The patterns and designs let other people know which region the wearer is from or lives. Sometimes it also discloses which dialect, Hmong Leng or Hmong White, the wearer speaks. For example, during my parent’s and grandparents’ generation, they would only wear styles that were common to their home regions. Since they speak in the white dialect, they didn’t wear Hmong Leng pants or skirts. Nowadays, we do not care. If it is pretty and we like it, then we buy it. Growing up my sisters and I always wore stripe Hmong clothes were commonly found in Sam Neua the region where both my parents came which is located in northeast Laos. Many young Hmong girls that I grew up with usually wore the design of the region that their mom grew up in. Therefore, for my sisters and I, including many of Hmong friends, the style that we grew up wearing are our most favorite which also represents the region where our parents came from.
Over the last few years, as many Hmong sewists in Laos and Thailand, including young Hmong women in the US studying fashion and designing, learned how to measure, make patterns, and various sewing techniques, Hmong outfits have become more intricate and modernize. Hmong outfits have become more fitted than the box cut style, which is a looser, older, and boxy fit. Newer styles will include darts which shape fabric to compliment our curves, puffy sleeves, off shoulders, one arm sleeves high-lo skirts, layered skirts, and many different designs. There are also some older styles or pieces that are coming back in trends. For example, Hmong Chinese outfits, simple outfits, princess hats, and nhroo or leg warmers. Additionally, Hmong Vietnamese outfits are becoming more popular among many youths.

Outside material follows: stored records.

/-- Settles O12: each event of the run keeps the items, the latch among them, so the next is again no step. -/
theorem latchedFaultIsStickyOverRuns : Obligations.LatchedFaultIsStickyOverRuns := by
  intro es
  induction es with
  | nil =>
    intro s t _ _ hrun
    cases hrun
    exact ⟨rfl, rfl, rfl, rfl, rfl, rfl, rfl⟩
  | cons e es ih =>
    intro s u hs hes hrun
    obtain ⟨he, hes⟩ := List.ne_and_not_mem_of_not_mem_cons hes
    obtain ⟨t, o, happly, hrun⟩ := runEvents_cons_eq_some hrun
    obtain ⟨hfault, hv, hi, hpc, hsp, hstack, hdisplay⟩ := apply_keeps_engineItems hs he.symm happly
    have hrest := ih t u (by rwa [State.unfaulted, hfault]) hes hrun
    rwa [hfault, hv, hi, hpc, hsp, hstack, hdisplay] at hrest

/-! ### A step among the events -/

theorem step_eq_next_of_apply {s t : State} {o : Observation} (h : Event.step.apply s = some (t, o)) :
    step s = .next t := by
  simpa using apply_cases .step s t o h

theorem exec_of_step_eq_next {s t : State} {w : Word} (hw : fetchWord s = some w) (h : step s = .next t) :
    exec (decodeWord w) s = .next t := by
  obtain ⟨hs, -⟩ := step_cases s t h
  rwa [step_of_fetchWord_eq_some hs hw] at h

/-! ### The draws of a run (41_alu.md R87) -/

theorem step_draws_le {s t : State} (h : step s = .next t) : s.draws ≤ t.draws := by
  obtain ⟨-, ⟨w, -, -, hexec⟩ | ⟨-, rfl⟩⟩ := step_cases s t h
  · obtain ⟨x, kk, hrnd⟩ | hkept := exec_draws_cases _ s t hexec
    · rw [hrnd] at hexec
      rw [exec_rnd_draws x kk s t hexec]
      exact Nat.le_succ s.draws
    · exact hkept.ge
  · exact le_rfl

theorem apply_draws_le {e : Event} {s t : State} {o : Observation} (happly : e.apply s = some (t, o)) :
    s.draws ≤ t.draws := by
  obtain ⟨-, hstep⟩ | ⟨-, rfl⟩ | ⟨bytes, -, rfl⟩ | ⟨-, rfl⟩ | ⟨k, b, -, rfl⟩ | ⟨-, rfl⟩ | ⟨-, rfl⟩ :=
    apply_cases e s t o happly
  case inl => exact step_draws_le hstep
  case inr.inr.inl => rw [loadProgram_frame]
  all_goals exact le_rfl

/-- Settles O59: the draw puts the counter above its number, and no event lowers it. -/
theorem noLaterDrawHasTheNumberOfAnEarlierOne : Obligations.NoLaterDrawHasTheNumberOfAnEarlierOne := by
  intro x kk s t u w o es hfetch hdecode hstep hrun
  have hdrawn : t.draws = s.draws + 1 := by
    have hexec := exec_of_step_eq_next hfetch (step_eq_next_of_apply hstep)
    rw [hdecode] at hexec
    exact exec_rnd_draws x kk s t hexec
  refine runEvents_induction (fun v => s.draws < v.draws) ?_ es t u (by omega) hrun
  intro e v v' o' hlt happly
  exact hlt.trans_le (apply_draws_le happly)

/-! ### The timers (44_keys_timers.md R122) -/

/-- No event but a step lets a timer rise. -/
theorem apply_timers_le {e : Event} {s t : State} {o : Observation} (he : e ≠ .step)
    (happly : e.apply s = some (t, o)) : t.dt.toNat ≤ s.dt.toNat ∧ t.st.toNat ≤ s.st.toNat := by
  obtain ⟨hstep, -⟩ | ⟨-, rfl⟩ | ⟨bytes, -, rfl⟩ | ⟨-, rfl⟩ | ⟨k, b, -, rfl⟩ | ⟨-, rfl⟩ | ⟨-, rfl⟩ :=
    apply_cases e s t o happly
  case inl => exact absurd hstep he
  case inr.inl => exact ⟨Nat.zero_le _, Nat.zero_le _⟩
  case inr.inr.inl =>
    rw [loadProgram_frame]
    exact ⟨le_rfl, le_rfl⟩
  case inr.inr.inr.inl =>
    rw [tick_dt, tick_st, countDown_toNat, countDown_toNat]
    exact ⟨Nat.sub_le _ _, Nat.sub_le _ _⟩
  all_goals exact ⟨le_rfl, le_rfl⟩

/-- Settles O48: of the events a step alone can raise a timer, and of the instructions only the two that write it. -/
theorem timersRiseOnlyByTheirLoads : Obligations.TimersRiseOnlyByTheirLoads := by
  intro e s t o happly
  by_cases he : e = .step
  · subst he
    obtain ⟨-, ⟨w, hw, -, hexec⟩ | ⟨-, rfl⟩⟩ := step_cases s t (step_eq_next_of_apply happly)
    · obtain ⟨-, -, -, -, -, -, hdt, hst, -⟩ := eachItemHasOnlyItsWriters _ s t hexec
      constructor
      · intro hrise
        obtain ⟨x, hx⟩ := hdt fun heq => hrise.ne (congrArg BitVec.toNat heq.symm)
        exact ⟨rfl, w, x, hw, hx⟩
      · intro hrise
        obtain ⟨x, hx⟩ := hst fun heq => hrise.ne (congrArg BitVec.toNat heq.symm)
        exact ⟨rfl, w, x, hw, hx⟩
    · exact ⟨fun hrise => absurd hrise (lt_irrefl _), fun hrise => absurd hrise (lt_irrefl _)⟩
  · obtain ⟨hdt, hst⟩ := apply_timers_le he happly
    exact ⟨fun hrise => absurd hrise hdt.not_gt, fun hrise => absurd hrise hst.not_gt⟩

theorem runEvents_ticks (k : Nat) (s : State) :
    ∃ t, runEvents (List.replicate k .tick) s = some t ∧ t.dt.toNat = s.dt.toNat - k := by
  induction k generalizing s with
  | zero => exact ⟨s, rfl, rfl⟩
  | succ k ih =>
    obtain ⟨t, hrun, hdt⟩ := ih (tick s)
    refine ⟨t, hrun, ?_⟩
    rw [hdt, tick_dt, countDown_toNat]
    omega

/-- Settles O47: each tick takes one from the delay timer, which stays at 0. -/
theorem delayTimerReadsTheTicksSinceItsLoad : Obligations.DelayTimerReadsTheTicksSinceItsLoad := by
  intro x y s k
  obtain ⟨u, hrun, hdt⟩ := runEvents_ticks k { s with dt := s.v[x], pc := s.pc + 2 }
  obtain ⟨⟨w, hread, hvalue, -⟩, -⟩ := timerInstructionsMoveTheTimers y u
  exact ⟨_, u, w, (timerInstructionsMoveTheTimers x s).2.1, hrun, hread, hvalue ▸ hdt⟩

end Sys2Proof.Machine
end

section
/-! PROOFS. Canonical memories are functions from address to byte (20_memory.md R38). -/

namespace Sys2Proof.Machine

theorem Memory.wf_tail {c : Host.Cell} {m : Memory} (h : Memory.wf (c :: m)) : Memory.wf m :=
  ⟨h.1.of_cons, fun d hd => h.2 d (List.mem_cons_of_mem c hd)⟩

/-- Below the cells of a canonical memory, and between its first and the rest, nothing is listed. -/
theorem Memory.read_tail_of_le {c : Host.Cell} {m : Memory} (h : Memory.wf (c :: m)) {a : Nat} (ha : a ≤ c.1) :
    m.read a = Memory.blank a := by
  refine Memory.read_of_unlisted m a fun d hd => ?_
  have hrising : c.1 < d.1 := List.rel_of_pairwise_cons h.1 hd
  omega

theorem Memory.read_of_lt_head {c : Host.Cell} {m : Memory} (h : Memory.wf (c :: m)) {a : Nat} (ha : a < c.1) :
    Memory.read (c :: m) a = Memory.blank a := by
  rw [Memory.read_cons, if_neg ha.ne', Memory.read_tail_of_le h ha.le]

/-- The first listed cell is read, and differs from what is unlisted. -/
theorem Memory.read_head_ne_blank {c : Host.Cell} {m : Memory} (h : Memory.wf (c :: m)) :
    Memory.read (c :: m) c.1 ≠ Memory.blank c.1 := by
  rw [Memory.read_cons, if_pos rfl]
  exact (h.2 c List.mem_cons_self).2

/-- A canonical memory that reads alike lists no cell before the first of the other. -/
theorem Memory.head_le_of_reads_alike {c d : Host.Cell} {m m' : Memory} (h : Memory.wf (c :: m))
    (h' : Memory.wf (d :: m')) (halike : ∀ a, Memory.read (c :: m) a = Memory.read (d :: m') a) : d.1 ≤ c.1 := by
  by_contra hlt
  exact Memory.read_head_ne_blank h ((halike c.1).trans (Memory.read_of_lt_head h' (by omega)))

/-- Settles O38: cell by cell. Neither list can begin before the other, so their first cells are one, and the rest read
alike. -/
theorem canonicalMemoriesThatReadAlikeAreEqual : Obligations.CanonicalMemoriesThatReadAlikeAreEqual := by
  intro m
  induction m with
  | nil =>
    intro m' _ h' halike
    cases m' with
    | nil => rfl
    | cons d m' => exact absurd (halike d.1).symm (Memory.read_head_ne_blank h')
  | cons c m ih =>
    intro m' h h' halike
    cases m' with
    | nil => exact absurd (halike c.1) (Memory.read_head_ne_blank h)
    | cons d m' =>
      have haddr : c.1 = d.1 :=
        Nat.le_antisymm (Memory.head_le_of_reads_alike h' h fun a => (halike a).symm)
          (Memory.head_le_of_reads_alike h h' halike)
      have hbyte : c.2 = d.2 := by simpa [haddr] using halike c.1
      have hhead : c = d := Prod.ext haddr hbyte
      subst hhead
      have htail : ∀ a, Memory.read m a = Memory.read m' a := by
        intro a
        by_cases ha : a = c.1
        · rw [Memory.read_tail_of_le h ha.le, Memory.read_tail_of_le h' ha.le]
        · simpa [Ne.symm ha] using halike a
      rw [ih m' (Memory.wf_tail h) (Memory.wf_tail h') htail]

end Sys2Proof.Machine
end

section
/-! PROOFS. Two forms of the rasterizer, and two draws of one sprite (43_display.md R107, R108). -/

namespace Sys2Proof.Machine

theorem display_ext {d d' : Display} (h : ∀ row col, d.pixel row col = d'.pixel row col) : d = d' := by
  refine Vector.ext fun r hr => BitVec.eq_of_getMsbD_eq fun c hc => ?_
  exact h ⟨r, hr⟩ ⟨c, hc⟩

/-- What toggled which pixels determines the display and the collision. -/
theorem Toggled.unique {lit : Fin 32 → Fin 64 → Prop} {t u u' : Raster} (h : Toggled lit t u) (h' : Toggled lit t u') :
    u = u' := by
  obtain ⟨hinside, houtside, hhit⟩ := h
  obtain ⟨hinside', houtside', hhit'⟩ := h'
  have hdisplay : u.display = u'.display := by
    refine display_ext fun row col => ?_
    by_cases hlit : lit row col
    · rw [hinside row col hlit, hinside' row col hlit]
    · rw [houtside row col hlit, houtside' row col hlit]
  have hsame : u.hit = u'.hit := Bool.eq_iff_iff.mpr (hhit.trans hhit'.symm)
  cases u
  cases u'
  exact congrArg₂ Raster.mk hdisplay hsame

/-! ### The row-word form (R108) -/

theorem topByte_getMsbD (byte : Byte) (b : Nat) : (byte.setWidth 64 <<< 56).getMsbD b = byte.getMsbD b := by
  rw [BitVec.getMsbD_shiftLeft, BitVec.getMsbD_setWidth, decide_eq_true (by omega), Bool.true_and,
    show b + 56 + 8 - 64 = b by omega]

/-- Column `col` of the rotated word holds the sprite bit as many columns to the right of `cx`, modulo 64. -/
theorem spriteMask_getMsbD (byte : Byte) (cx : Nat) (col : Fin 64) :
    (spriteMask byte cx).getMsbD col = byte.getMsbD ((64 + col.val - cx % 64) % 64) := by
  have hcol : col.val < 64 := col.isLt
  rw [spriteMask, BitVec.getMsbD_rotateRight, decide_eq_true hcol, Bool.true_and, Nat.mod_mod]
  split
  · rw [topByte_getMsbD]
  · rw [topByte_getMsbD, show (64 + col.val - cx % 64) % 64 = col.val - cx % 64 by omega]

During the Hmong New Year, you can see many Hmong young men and women dressed in traditional wear. Usually we wear a different outfit for each day so we have suitcases full of traditional wear. It is also important to have plenty of traditional wear because in Hmong wedding ceremonies, the bride and bridesmaid are dressed in traditional wear. When one of my cousin got married, he had already brought his girlfriend to his house upon agreement, my mom went through my sisters and mine Hmong clothes. She looked for two sets for the bride and bridesmaid. I nonchalantly said just choose the sets closest at the top so she would not have to dig underneath all the pile. However, my mom said that the clothes would not be returned so she was looking for ones that we no longer wear. The groom and best man are usually not dressed in traditional wear, as they have to do a lot of bowing to the elders and parents of the bride. The very least I have seen is them wearing a vest on top of a white dress shirt. Finally, for funerals, families would dress the deceased into traditional Hmong wear that is made explicitly for the dead to enter the afterlife.
The importance of clothes transcends through generations, cultures, and geography. For example, from a crowd of Asians I sometimes can pinpoint which ones are from Korea through their fashion choices. What we wear on our bodies has meanings about ourselves. It indicates who we are as an individual and as a society.